» **The problem**
Every line of the records below that holds the word "upper" belongs in the answer.

» **Data extract**
-- ==== Sys2Proof/Machine/State.lean ====
section
/-! DEFINITION. The state of the block as plain data: every piece of state the spec gives it, each field with the rule that names it and its
value after POR_N, then the queue of waiting commands and State.reset. -/

namespace Sys2Proof.Machine
open Sys2Proof

/-! ## Outcomes -/

/-- Why the block stops with a fault. The spec stops the block for nothing: every error is a status, a counter, an event or a state. -/
inductive Fault where
  /-- Raised by no meaning; the type must have a member to be compared. Safe. -/
  | none
  deriving DecidableEq, Repr

/-- Why a command is refused. -/
inductive Refusal where
  /-- The command has no meaning in this model yet; raised by the dispatcher alone, by the row's mnemonic. Safe: it stops. -/
  | notModelled (mnemonic : String)
  deriving DecidableEq, Repr

/-! ## Levels, power domains, dies (02, 03) -/

/-- A power domain and its cluster (R26 to R29, R48, R49). The sticky bits and counters of R23 and R49 stand among the statistics. -/
structure Dom where
  /-- State (R29); OFF at reset, PD_SEC is switched by its supply (R31). -/
  st : DomSt := .off
  /-- slack_pct, 8 bits (R49); reset 0xFF. -/
  slackPct : Nat := 255
  /-- slack_low (R49); reset 0. -/
  slackLow : Bool := false
  /-- Least margin of the deadlines of the open slack window (R48); none yet. -/
  windowMin : Option Nat := none
  /-- ON since the open slack window began (R51). -/
  onWhole : Bool := false
  /-- Watchdog faults of the present grid period (R27). -/
  wdPeriod : Nat := 0
  /-- Periods dropped in a row (R27). -/
  dropRow : Nat := 0
  /-- An ON request that waits for one of the four berth ramps (R32). -/
  rampQueued : Bool := false
  /-- A bring-up of the device's own that waits for the requests before it (R455). -/
  wantOn : Bool := false
  /-- FAULT held for a lost die (R38, R422). -/
  byDie : Bool := false
  /-- An OFF request that waits for the bring-up in progress to end (R454 row 12). -/
  offAfterInit : Bool := false
  deriving DecidableEq, Repr

/-- A die-to-die link (R37, R38, R422). -/
structure DieLink where
  /-- Replays of the flit in flight, 0 to 4 (R37); reset 0. -/
  replays : Nat := 0
  /-- Retraining (R37); reset 0. -/
  retraining : Bool := false
  /-- Failed retrains in a row (R37); reset 0. -/
  fails : Nat := 0
  /-- Declared lost (R37, R38); reset 0. -/
  lost : Bool := false
  /-- Instant from which a lost link has carried traffic without a retrain (R422); none. -/
  cleanSince : Option Nat := none
  deriving DecidableEq, Repr

/-- The AVS loop (R51 to R53). -/
structure Avs where
  /-- Present value in mV, the last voltage a readback confirmed (R51); 750 (R53). -/
  present : Nat := 750
  /-- Request in flight: target in mV and whether its retry is used (R53); none. -/
  request : Option (Nat × Bool) := none
  /-- Lowering count (R51); 0. -/
  lower : Nat := 0
  /-- An emergency request was made in this window (R52); 0. -/
  emergency : Bool := false
  deriving DecidableEq, Repr

/-! ## Host interface (10) -/

/-- Queue-pair states (R240). -/
inductive QpSt where
  | disabled | active | error | lost
  deriving DecidableEq, Repr

/-- A posted receive buffer (R247). -/
structure RxBuf where
  tag : BitVec 16
  len : Nat
  addr : BitVec 64
  deriving DecidableEq, Repr

/-- A queue pair (R240 to R251). -/
structure Qp where
  /-- sq_base, 64 bits (R240); reset 0. -/
  sqBase : BitVec 64 := 0
  /-- cq_base, 64 bits (R240); reset 0. -/
  cqBase : BitVec 64 := 0
  /-- Lower half of sq_base written and waiting for the upper half (R11); reset 0. -/
  sqLo : BitVec 32 := 0
  /-- Lower half of cq_base written and waiting for the upper half (R11); reset 0. -/
  cqLo : BitVec 32 := 0
  /-- enable (R240); reset 0. -/
  enable : Bool := false
  /-- ring_log2, 5 bits (R240); reset 6. -/
  ringLog2 : BitVec 5 := 6
  /-- vector, 9 bits (R240); reset 0. -/
  vector : BitVec 9 := 0
  /-- irq_enable (R240); reset 0. -/
  irqEnable : Bool := false
  /-- rx_select, 3 bits (R240); reset 0. -/
  rxSelect : BitVec 3 := 0
  /-- rx_index, 8 bits (R240); reset 0. -/
  rxIndex : BitVec 8 := 0
  /-- holdoff_us, 16 bits (R240); reset 0. -/
  holdoff : BitVec 16 := 0
  /-- irq_count, 12 bits (R240); reset 1. -/
  irqCount : BitVec 12 := 1
  /-- qp_state (R240); reset DISABLED. -/
  st : QpSt := .disabled
  /-- err_code, 4 bits (R240); reset 0. -/
  errCode : Nat := 0
  /-- err_hist, W1C (R240); reset 0. -/
  errHist : Bool := false
  /-- rx_drop_hist, W1C (R240); reset 0. -/
  rxDropHist : Bool := false
  /-- sq_head, 16 bits (R240); reset 0. -/
  sqHead : Nat := 0
  /-- SQ tail as last written by a doorbell (R242); reset 0. -/
  sqTail : Nat := 0
  /-- cq_tail, 16 bits (R240); reset 0. -/
  cqTail : Nat := 0
  /-- CQ head as last written by a doorbell (R242); reset 0. -/
  cqHead : Nat := 0
  /-- cq_phase (R240); reset 1. -/
  cqPhase : Bool := true
  /-- Fetched TX_FRAME, NOP and COMMAND entries without a completion, oldest first (R243, R244); empty. -/
  fetched : List Bytes := []
  /-- Fetched RX_BUF entries not yet posted (R247); empty. -/
  rxFetched : List Bytes := []
  /-- Posted receive buffers in posting order (R248); empty. -/
  bufs : List RxBuf := []
  /-- Completions since the last message of the CQ (R251); reset 0. -/
  modCount : Nat := 0
  /-- Instant of the first of them (R251); none. -/
  modSince : Option Nat := none
  deriving DecidableEq, Repr

/-- An MSI-X table entry with its pending bit (R254; the masked state after reset is PCIe's). -/
structure Msix where
  addr : BitVec 64 := 0
  data : BitVec 32 := 0
  mask : Bool := true
  pend : Bool := false
  deriving DecidableEq, Repr

/-- An event held for QP1 (R252, R276). -/
structure Evt where
  seq : BitVec 16
  code : Nat
  arg : Nat
  deriving DecidableEq, Repr

/-- The PCIe function, interrupts and host loss (R235 to R257). -/
structure HostIf where
  /-- Host lost (R255): the link is not up yet after POR_N. -/
  lost : Bool := true
  /-- PCIe link training is under way or done (R410); reset 0. -/
  training : Bool := false
  /-- PCIe data link layer active (R255); reset 0. -/
  linkUp : Bool := false
  /-- D3hot (R235); reset 0, D0. -/
  d3 : Bool := false
  /-- MSI-X Enable of configuration space (R254); reset 0. -/
  msixEnable : Bool := false
  /-- Bus Master Enable (R254); reset 0. -/
  busMaster : Bool := false
  /-- MSI-X Function Mask (R254); reset 0. -/
  funcMask : Bool := false
  /-- Consecutive DMA reads ended by completion timeout (R255); reset 0. -/
  dmaTimeouts : Nat := 0
  /-- loss_cause, 3 bits (R238); reset 0. -/
  lossCause : Nat := 0
  /-- host_epoch, 16 bits (R238); reset 0. -/
  epoch : BitVec 16 := 0
  /-- host_wdog_ms, 16 bits (R238); reset 0. -/
  wdogMs : Nat := 0
  /-- host_heartbeat, 32 bits (R238); reset 0. -/
  heartbeat : BitVec 32 := 0
  /-- Instant from which the host watchdog counts (R255); reset 0. -/
  heartbeatAt : Nat := 0
  /-- int_cause, 8 bits, W1C (R253); reset 0. -/
  intCause : BitVec 8 := 0
  /-- int_enable, 8 bits (R253); reset 0. -/
  intEnable : BitVec 8 := 0
  /-- cause_vector, 9 bits each (R253); reset 0. -/
  causeVec : Vector (BitVec 9) 8 := .replicate 8 0
  /-- MSI-X table and PBA (R236, R254). -/
  msix : Vector Msix 512 := .replicate 512 (Msix.mk 0 0 true false)
  /-- ev_seq of the last event raised, 16 bits (R252); 0 at POR_N. -/
  evSeq : BitVec 16 := 0
  /-- Events held and not yet written, oldest first, at most 4,096 (R252); empty. -/
  held : List Evt := []
  /-- EV_HOST_RETURN waiting to be the first event written (R257); none. -/
  returnEv : Option Evt := none
  /-- Events dropped during the loss, for EV_HOST_RETURN (R257); 0. -/
  lossDropped : Nat := 0
  /-- A host loss since QP1 was last enabled (R257); reset 0. -/
  returnDue : Bool := false
  /-- ev_seq of the alarm events not acknowledged (R278); empty. -/
  alarms : List (BitVec 16) := []
  /-- alarm (R238): ALARM_N asserted under R278, R38 or R413; reset 0. -/
  alarm : Bool := false
  /-- The instant of the last messages and their vectors: sources due on one vector in the same instant give one message (R251). -/
  sent : Nat × List Nat := (0, [])
  /-- Next data queue pair of the round-robin (R243); 2. -/
  rrNext : Nat := 2
  deriving DecidableEq, Repr
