/-- A scalar setting in effect, and as a number. -/
def State.fval (s : State) (f : Fld) (i : Nat) : Int := (s.fget f i).headD 0
def State.fnat (s : State) (f : Fld) (i : Nat) : Nat := (s.fval f i).toNat
def State.fbool (s : State) (f : Fld) (i : Nat) : Bool := s.fval f i != 0

/-- Set a setting in effect; a value equal to the default is not listed. -/
def State.fset (s : State) (f : Fld) (i : Nat) (v : List Int) : State :=
  let rest := eraseFld s.fields f i
  { s with fields := if v = f.dflt i then rest else ((f, i), v) :: rest }

/-- The value last written, whether or not it is in effect yet: what OBJ_GET returns (R271). -/
def State.fwritten (s : State) (f : Fld) (i : Nat) : List Int :=
  match s.pend.find? (fun e => decide (e.1 = (f, i))) with
  | some e => e.2.1
  | none => s.fget f i

/-- A setting accepted and waiting: newest first; before the same instant of effect the later write replaces the earlier (R83). -/
def State.pendSet (s : State) (f : Fld) (i : Nat) (v : List Int) (bpc : Option (BitVec 32)) : State :=
  { s with pend := ((f, i), v, bpc) :: s.pend.filter fun e => !decide (e.1 = (f, i) ∧ e.2.2 = bpc) }

/-- Bring every waiting setting for which `due` holds into effect. -/
def State.release (s : State) (due : Fld → Nat → Option (BitVec 32) → Bool) : State :=
  let now' := s.pend.filter fun e => due e.1.1 e.1.2 e.2.2
  let s1 := { s with pend := s.pend.filter fun e => !due e.1.1 e.1.2 e.2.2 }
  now'.foldr (fun e a => a.fset e.1.1 e.1.2 e.2.1) s1

/-- Release the waiting settings of one instance that take effect at an event of the given kind. -/
def State.releaseAt (s : State) (a : Applies) (i : Nat) : State :=
  s.release fun f j _ => decide (f.desc.app = a ∧ j = i)

/-! ## Statistics -/

def lookupStat (l : List ((Stat × Nat × Nat) × Int)) (k : Stat × Nat × Nat) : Option Int :=
  match l with
  | [] => none
  | (k', v) :: r => if k' = k then some v else lookupStat r k

/-- A statistic's value. -/
def State.stat (s : State) (x : Stat) (i : Nat := 0) (e : Nat := 0) : Int := (lookupStat s.stats (x, i, e)).getD x.desc.reset

/-- Set a statistic; its value after POR_N is not listed. -/
def State.statSet (s : State) (x : Stat) (i e : Nat) (v : Int) : State :=
  let rest := s.stats.filter fun y => !decide (y.1 = (x, i, e))
  { s with stats := if v = x.desc.reset then rest else ((x, i, e), v) :: rest }

/-- Count one more in a saturating counter of the statistic's width. -/
def State.bump (s : State) (x : Stat) (i : Nat := 0) (e : Nat := 0) (n : Nat := 1) : State :=
  s.statSet x i e (min (s.stat x i e + n) ((2 ^ x.desc.bits : Nat) - 1))

/-- Hold a reported value within its width: saturating. -/
def clampStat (x : Stat) (v : Int) : Int :=
  if x.desc.signed then max (-(2 ^ (x.desc.bits - 1) : Nat)) (min v ((2 ^ (x.desc.bits - 1) : Nat) - 1))
  else max 0 (min v ((2 ^ x.desc.bits : Nat) - 1))

/-- Report a value. -/
def State.report (s : State) (x : Stat) (i e : Nat) (v : Int) : State := s.statSet x i e (clampStat x v)

/-- A sticky history bit (R8). -/
def State.stick (s : State) (x : Stat) (i : Nat := 0) : State := s.statSet x i 0 1
def State.hist (s : State) (x : Stat) (i : Nat := 0) : Bool := s.stat x i != 0

/-! ## Outputs and interrupts -/

def State.emit (s : State) (o : Out) : State := { s with out := o :: s.out }

/-- A message on a vector (R254): sent, kept pending while masked, or dropped when messages cannot be sent. -/
def State.msix (s : State) (v : BitVec 9) : State :=
  if s.host.linkUp && !s.host.d3 && s.host.msixEnable && s.host.busMaster && !s.host.lost then
    if s.host.funcMask || s.host.msix[v.toFin].mask then
      { s with host := { s.host with msix := s.host.msix.set v.toFin { s.host.msix[v.toFin] with pend := true } } }
    else if s.host.sent.1 = s.now ∧ s.host.sent.2.contains v.toNat then s
    else
      let others : List Nat := if s.host.sent.1 = s.now then s.host.sent.2 else []
      { s with host := { s.host with sent := (s.now, v.toNat :: others) } }.emit (.msix v.toNat)
  else s

/-- A device cause sets (R253): one message when its bit sets and is enabled. -/
def State.cause (s : State) (k : Fin 8) : State :=
  if s.host.intCause.getLsbD k then s
  else
    let s1 := { s with host := { s.host with intCause := s.host.intCause ||| (1 <<< k.val) } }
    if s.host.intEnable.getLsbD k then s1.msix s.host.causeVec[k] else s1

/-- The pin ALARM_N asserts: alarm, alarm_hist and cause 0 (R238, R253, R278). -/
def State.alarmOn (s : State) : State :=
  if s.host.alarm then s
  else ({ s with host := { s.host with alarm := true } }.stick .alarmHist).cause 0

/-- The pin ALARM_N deasserts once no alarm event is unacknowledged and the device is not in removal quiet (R278, R434). -/
def State.alarmUpdate (s : State) : State :=
  if s.host.alarms.isEmpty && !s.live.quiet then { s with host := { s.host with alarm := false } } else s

» **Result of this exercise**
  /-- Lower half of sq_base written and waiting for the upper half (R11); reset 0. -/
  /-- Lower half of cq_base written and waiting for the upper half (R11); reset 0. -/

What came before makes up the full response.